» **SUPPLIED MATERIAL**:
-- ==== Sys2Proof/Certificates/Slice0/Obligations.lean ====
section
/-! DEFINITION. The statements for the provers: what the block does on every command and event, what every step keeps, and
the rules of the spec that they formalise. -/

open Sys2Proof Sys2Proof.Machine

/-! ### The block -/

/-- Every step runs the command or event at the front of the queue on the state with the rest of the queue. -/
def Obligations.StepRunsFront : Prop :=
  ∀ (c : Instr) (rest : List Instr) (s : State), s.pending = c :: rest → step s = exec c { s with pending := rest }

/-- With nothing waiting the clock runs by the stride, in DAWN the start-up sequence goes on, and teleprotection frames whose byte 4
has begun take their command bits (the model's choice, log 3); a device in OFF or held in reset stays as it is. -/
def Obligations.StepIdles : Prop :=
  ∀ s : State, s.pending = [] →
    (s.Runs → step s = .next (settle (s.runClock s.mer.stride).dawnOtp.teleDue)) ∧ (¬ s.Runs → step s = .next s)

/-- Every command and event answers a next state in every state; none faults or is refused (log 1). While the device runs, it
is the state after the effect that its rules give it (`effect` names each one's), settled; the events of the supply and of RST_N
have theirs in every state. -/
def Obligations.EveryCommandAnswers : Prop :=
  (∀ (i : Instr) (s : State), ∃ t, exec i s = .next t) ∧
  (∀ (i : Instr) (s : State), s.Runs → exec i s = .next (settle (effect i s))) ∧
  (∀ (i : Instr) (s : State), i = .por ∨ i = .vsupFail ∨ i = .rstN ∨ i = .rstNRelease → exec i s = .next (settle (effect i s)))

/-- In OFF and while RST_N is low, nothing but the supply and the pin changes the state. -/
def Obligations.UnpoweredHolds : Prop :=
  ∀ (i : Instr) (s : State), ¬ s.Runs → i ≠ .por → i ≠ .vsupFail → i ≠ .rstN → i ≠ .rstNRelease → exec i s = .next s

/-- What follows every command (dispatch, the set point, the drive, the network frames) comes behind the drop-outs of stations that
are decided while an event waits for dispatch, and leaves of the state after these Meridian, the scheduled actions, the Cistern, the
front end, the chains, the quantity table, the subscriptions, the elements, the view of the last frame, the rows, the recorder,
remote I/O, the keys, the converters, teleprotection, the cascade, the supply, the trim record, the free values and the queue as
they are. Of the network it sends the frames that wait, in strict priority, and changes nothing else; it appends to what has left
the device and to the completions, and it changes registers of the block-code processors, the interrupt controller, the field
outputs, the pending-bit array and PWR_VSTAT only. -/
def Obligations.SettleKeeps : Prop :=
  ∀ s u : State, u = (if s.bcp.any (·.dispatch) then s.dropsFirst else s) →
    (settle s).mer = u.mer ∧ (settle s).sa = u.sa ∧ (settle s).cis = u.cis ∧ (settle s).afe = u.afe ∧ (settle s).dch = u.dch ∧
    (settle s).phe = u.phe ∧ (settle s).sv = u.sv ∧ (settle s).ele = u.ele ∧ (settle s).view = u.view ∧ (settle s).tmx.rows = u.tmx.rows ∧
    (settle s).tmx.pubs = u.tmx.pubs ∧ (settle s).rcd = u.rcd ∧ (settle s).rio = u.rio ∧ (settle s).sec = u.sec ∧
    (settle s).aux = u.aux ∧ (settle s).net = { u.net with tx := [] } ∧ (settle s).tpc = u.tpc ∧ (settle s).csc = u.csc ∧
    (settle s).pwr = u.pwr ∧ (settle s).trim = u.trim ∧ (settle s).free = u.free ∧ (settle s).pending = u.pending ∧
    (∃ l, (settle s).out = (inPriority u.net.tx).reverse ++ l ++ u.out) ∧ (∃ l, (settle s).hif.comps = u.hif.comps ++ l) ∧
    (∀ off, settleKeeps off → (settle s).rd off = u.rd off)

/-- From every state in which FIO_CMD and FIO_OUTST show the drive, every step leads to one in which they do, whatever
command or event it runs. -/
def Obligations.DriveShownKept : Prop := ∀ s t : State, s.DriveShown → step s = .next t → t.DriveShown

/-- From every state in which the set point keeps its floor, every step leads to one in which it does. -/
def Obligations.VcoreFloorKept : Prop := ∀ s t : State, s.VcoreFloor → step s = .next t → t.VcoreFloor

/-- Both relations hold right after the POR release. -/
def Obligations.ShownAtReset : Prop := State.reset.DriveShown ∧ State.reset.VcoreFloor ∧ State.reset.Runs

/-! ### Registers -/

/-- An offset of BAR0 that is not assigned reads 0, and a write to it changes nothing (R27). Every other read returns what the
register holds and its live bits, after what the read latches, and clears its RC fields; reading a flag counter clears it (R9,
R10). A read of BAR2 returns a byte of the Cistern, and a write to it changes nothing (R551); a read of the configuration space
returns its word, and a write to it changes nothing in the device (R548, log 149). A write with a partial byte enable is
discarded with GEN_STS.badacc (R26). A write of a register that has no rule of its own for the whole word is refused as not-now
where a locked field would change or the register's rule forbids it; otherwise it stores each field at the nearest legal value,
counts one clamp for each that it changed so, and has the effect that its chapter gives the write (R11, R32, R35, R38). So the
data word of an MSI-X vector takes every value, and a write of 0 to MER_STEP stores 1 and 1 with two clamps. -/
def Obligations.RegisterAccess : Prop :=
  ∀ (s : State), s.Runs →
    (∀ off v, findReg off = none → exec (.rcRead (.bar0 off)) s = .next (settle (s.emit (.read off 0))) ∧
      exec (.registerWrite (.bar0 off) 0xF v) s = .next (settle s)) ∧
    (∀ off t, t = s.latch off → exec (.rcRead (.bar0 off)) s = .next (settle ((t.readClear off).emit (.read off (t.readVal off))))) ∧
    (∀ (b : Fin 21) (f : Fin 32),
      exec (.rcRead (.bar0 (0x10000 * b.val + 0x40 + 4 * f.val))) s =
        .next (settle ((s.wr (0x10000 * b.val + 0x40 + 4 * f.val) (setBits (s.rd (0x10000 * b.val + 0x40 + 4 * f.val)) 15 0 0)).emit
          (.read (0x10000 * b.val + 0x40 + 4 * f.val) (s.rd (0x10000 * b.val + 0x40 + 4 * f.val)))))) ∧
    (∀ off, exec (.rcRead (.bar2 off)) s = .next (settle (s.emit (.bar2 off (memGet s.cis.mem off)))) ∧
      exec (.rcRead (.config off)) s = .next (settle (s.emit (.config off (s.configWord off)))) ∧
      ∀ be v, exec (.registerWrite (.bar2 off) be v) s = .next (settle s) ∧
        exec (.registerWrite (.config off) be v) s = .next (settle s)) ∧
    (∀ off be v, be ≠ 0xF → exec (.registerWrite (.bar0 off) be v) s = .next (settle (s.flag GEN 8))) ∧
    (∀ off r ix v x w, findReg off = some (r, ix) → r.base ∉ wholeWord → x = maskReserved r.base ix v →
      w = s.depClamp r.base ix (clampStatic r.fields x) →
      ((s.lockRefuses off r.fields (s.rd off) w || s.refuses off r.base ix (s.rd off) w) = true →
        exec (.registerWrite (.bar0 off) 0xF v) s = .next (settle (s.notNow off))) ∧
      ((s.lockRefuses off r.fields (s.rd off) w || s.refuses off r.base ix (s.rd off) w) = false →
        exec (.registerWrite (.bar0 off) 0xF v) s = .next (settle
          (((s.wr off (storeWord r.fields (s.rd off) x w)).clampReg off (clampTotal r.base r.fields x w)).written
            r.base ix (s.rd off) x w)))) ∧
    (∀ (k : Fin 64) v,
      exec (.registerWrite (.bar0 (0x118008 + 16 * k.val)) 0xF v) s = .next (settle (s.wr (0x118008 + 16 * k.val) v))) ∧
    exec (.registerWrite (.bar0 0x2010C) 0xF 0) s = .next (settle ((s.wr 0x2010C 0x00010001).clampReg 0x2010C 2))

/-- LOCK sets XXX_CTRL.lock of the block, and a write that changes an RWL field of a locked block is refused as not-now, as one
of ELE_CFG.type shows (R11, R38). SOFT_RESET is refused in NOON and DUSK for the blocks that R28 names, and for the Cistern while
a buffer is in use; otherwise it gives the block's registers of domain BLK their reset values, between what the block's chapter
states before and after, which is nothing for GEN and SEC (R28, R654). -/
def Obligations.LockAndSoftReset : Prop :=
  ∀ (s : State), s.Runs →
    (∀ b : Fin 21, exec (.lock b) s = .next (settle (s.p BLK_CTRL_lock [b.val] 1))) ∧
    (∀ (n : Fin 256) (v : Word), s.on BLK_CTRL_lock [ELE] = true → bits v 12 8 ≠ s.g ELE_CFG_type [n.val] → bits v 12 8 ≤ 15 →
      exec (.eleCfg n v) s = .next (settle (s.notNow (0x60100 + 4 * n.val)))) ∧
    (∀ b : Fin 21, [PWR, MER, AFE, DCH, PHE, ELE, TMX, BCP, FIO, RIO, NET, TPC, CSC].contains b.val = true →
      s.dev = NOON ∨ s.dev = DUSK → exec (.softReset b) s = .next (settle (s.notNow (b.val * 0x10000 + 4)))) ∧
    (∀ b : Fin 21, b.val = CIS → (∃ c ∈ s.cis.cons, c.bufs ≠ []) →
      exec (.softReset b) s = .next (settle (s.notNow (b.val * 0x10000 + 4)))) ∧
    (∀ (b : Fin 21) t, ([PWR, MER, AFE, DCH, PHE, ELE, TMX, BCP, FIO, RIO, NET, TPC, CSC].contains b.val = true →
        s.dev ≠ NOON ∧ s.dev ≠ DUSK) → (b.val = CIS → ∀ c ∈ s.cis.cons, c.bufs = []) → t = s.blkBefore b.val →
      exec (.softReset b) s = .next (settle (({ t with regs := regResetBlk t.regs b.val } : State).blkAfter b.val s))) ∧
    (∀ b : Fin 21, b.val = SEC ∨ b.val = GEN →
      exec (.softReset b) s = .next (settle { s with regs := regResetBlk s.regs b.val }))

/-! ### Meridian -/

/-- Servo events: a one-step PTP Sync of the port's master on a SLAVE port that is not of an HSR pair, less path delay, correction and
asymmetry, serves as source p, and the port notes its master's sync interval; a two-step Sync waits for its Follow_Up; a Sync on a port
without PTP, or of another domain, goes to the host; a frame that the port does not receive changes nothing further. A decoded
IRIG-B frame serves as source 8, a PPS_IN edge as source 9 and as a trigger. An edge is stamped by a TDC channel that is armed, which
then is not until it re-arms; on one that is not armed tdclost sets. A frame that does not decode ends the run of valid frames and
counts as missed (R53, R516, R518, R520, R64, R71, R72, R413). -/
def Obligations.ServoEvents : Prop :=
  ∀ (s : State), s.Runs →
    (∀ h domain sender m corr residence (s0 : State) on p, s.rxCheck h = (true, on, s0) → p = h.port.val → s0.pairMode (p / 2) ≠ 2 →
      on = false →
      ((s0.g NET_PTP_role [p] = 0 ∨ domain ≠ s0.g NET_PTPCFG_domain) →
        exec (.ptpSyncReceive h domain sender m corr residence) s = .next (settle (s0.rxHost h false))) ∧
      (s0.g NET_PTP_role [p] ≠ 0 → domain = s0.g NET_PTPCFG_domain → s0.g NET_PTP_state [p] = PS_SLAVE →
        (s0.portBest p).any (fun m => decide (m.sender = sender)) = true →
        (m.twoStep = false → exec (.ptpSyncReceive h domain sender m corr residence) s = .next (settle
          ((s0.putPtp p { s0.ptpPort p with logInt := m.logInt, synced := none }).ptpOffset p h.arr m.origin corr))) ∧
        (m.twoStep = true → exec (.ptpSyncReceive h domain sender m corr residence) s = .next (settle
          (s0.putPtp p { s0.ptpPort p with logInt := m.logInt, synced := some (sender, m.seq, h.arr, corr) }))))) ∧
    (∀ h domain sender m corr residence (s0 : State), s.rxCheck h = (false, false, s0) →
      exec (.ptpSyncReceive h domain sender m corr residence) s = .next (settle s0)) ∧
    (∀ (u : State) p arr origin corr, u.ptpOffset p arr origin corr = u.sourceEvent p
      ((arr : Int) - origin - corr - (u.ptpPort p).delay - sgn 16 (u.g NET_PTP_asym [p]) * oneNs)) ∧
    (∀ f edge, f.ok = true → (nth s.mer.tdc 19 (true, 0)).1 = true →
      exec (.irigbFrame f edge) s = .next (settle
        (({ s with mer := { s.mer with tdc := s.mer.tdc.set 19 (false, edge), irigBad := 0 } } : State).sourceEvent 8
          (((((edge : Int) - s.trimI (0x2A0 + 4 * 19) * 1024).toNat / 1024 * 1024 : Nat) : Int) - s.dly 1
            - (s.irigTai f * oneSec : Nat))))) ∧
    (∀ f edge, f.ok = true → (nth s.mer.tdc 19 (true, 0)).1 = false → exec (.irigbFrame f edge) s = .next (settle (s.flag MER 12))) ∧
    (∀ f edge, f.ok = false → exec (.irigbFrame f edge) s =
      .next (settle (({ s with mer := { s.mer with irigBad := s.mer.irigBad + 1 } } : State).breakRun 8))) ∧
    (∀ (edge t1 : Time), (nth s.mer.tdc 18 (true, 0)).1 = true →
      t1 = ((edge : Int) - s.trimI (0x2A0 + 4 * 18) * 1024).toNat / 1024 * 1024 →
      exec (.ppsInEdge edge) s = .next (settle
        ((({ s with mer := { s.mer with tdc := s.mer.tdc.set 18 (false, edge) } } : State).sourceEvent 9
          (secOffset ((t1 : Int) - s.dly 0))).recPps t1))) ∧
    (∀ edge, (nth s.mer.tdc 18 (true, 0)).1 = false → exec (.ppsInEdge edge) s = .next (settle (s.flag MER 12)))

» **BRIEF**:
Using the entries above, give again exactly the lines from the line holding "(s.Runs → step" through the line holding "device runs, it". Include both end lines and nothing else.

» **OUTPUT OF THE TASK**:
    (s.Runs → step s = .next (settle (s.runClock s.mer.stride).dawnOtp.teleDue)) ∧ (¬ s.Runs → step s = .next s)

/-- Every command and event answers a next state in every state; none faults or is refused (log 1). While the device runs, it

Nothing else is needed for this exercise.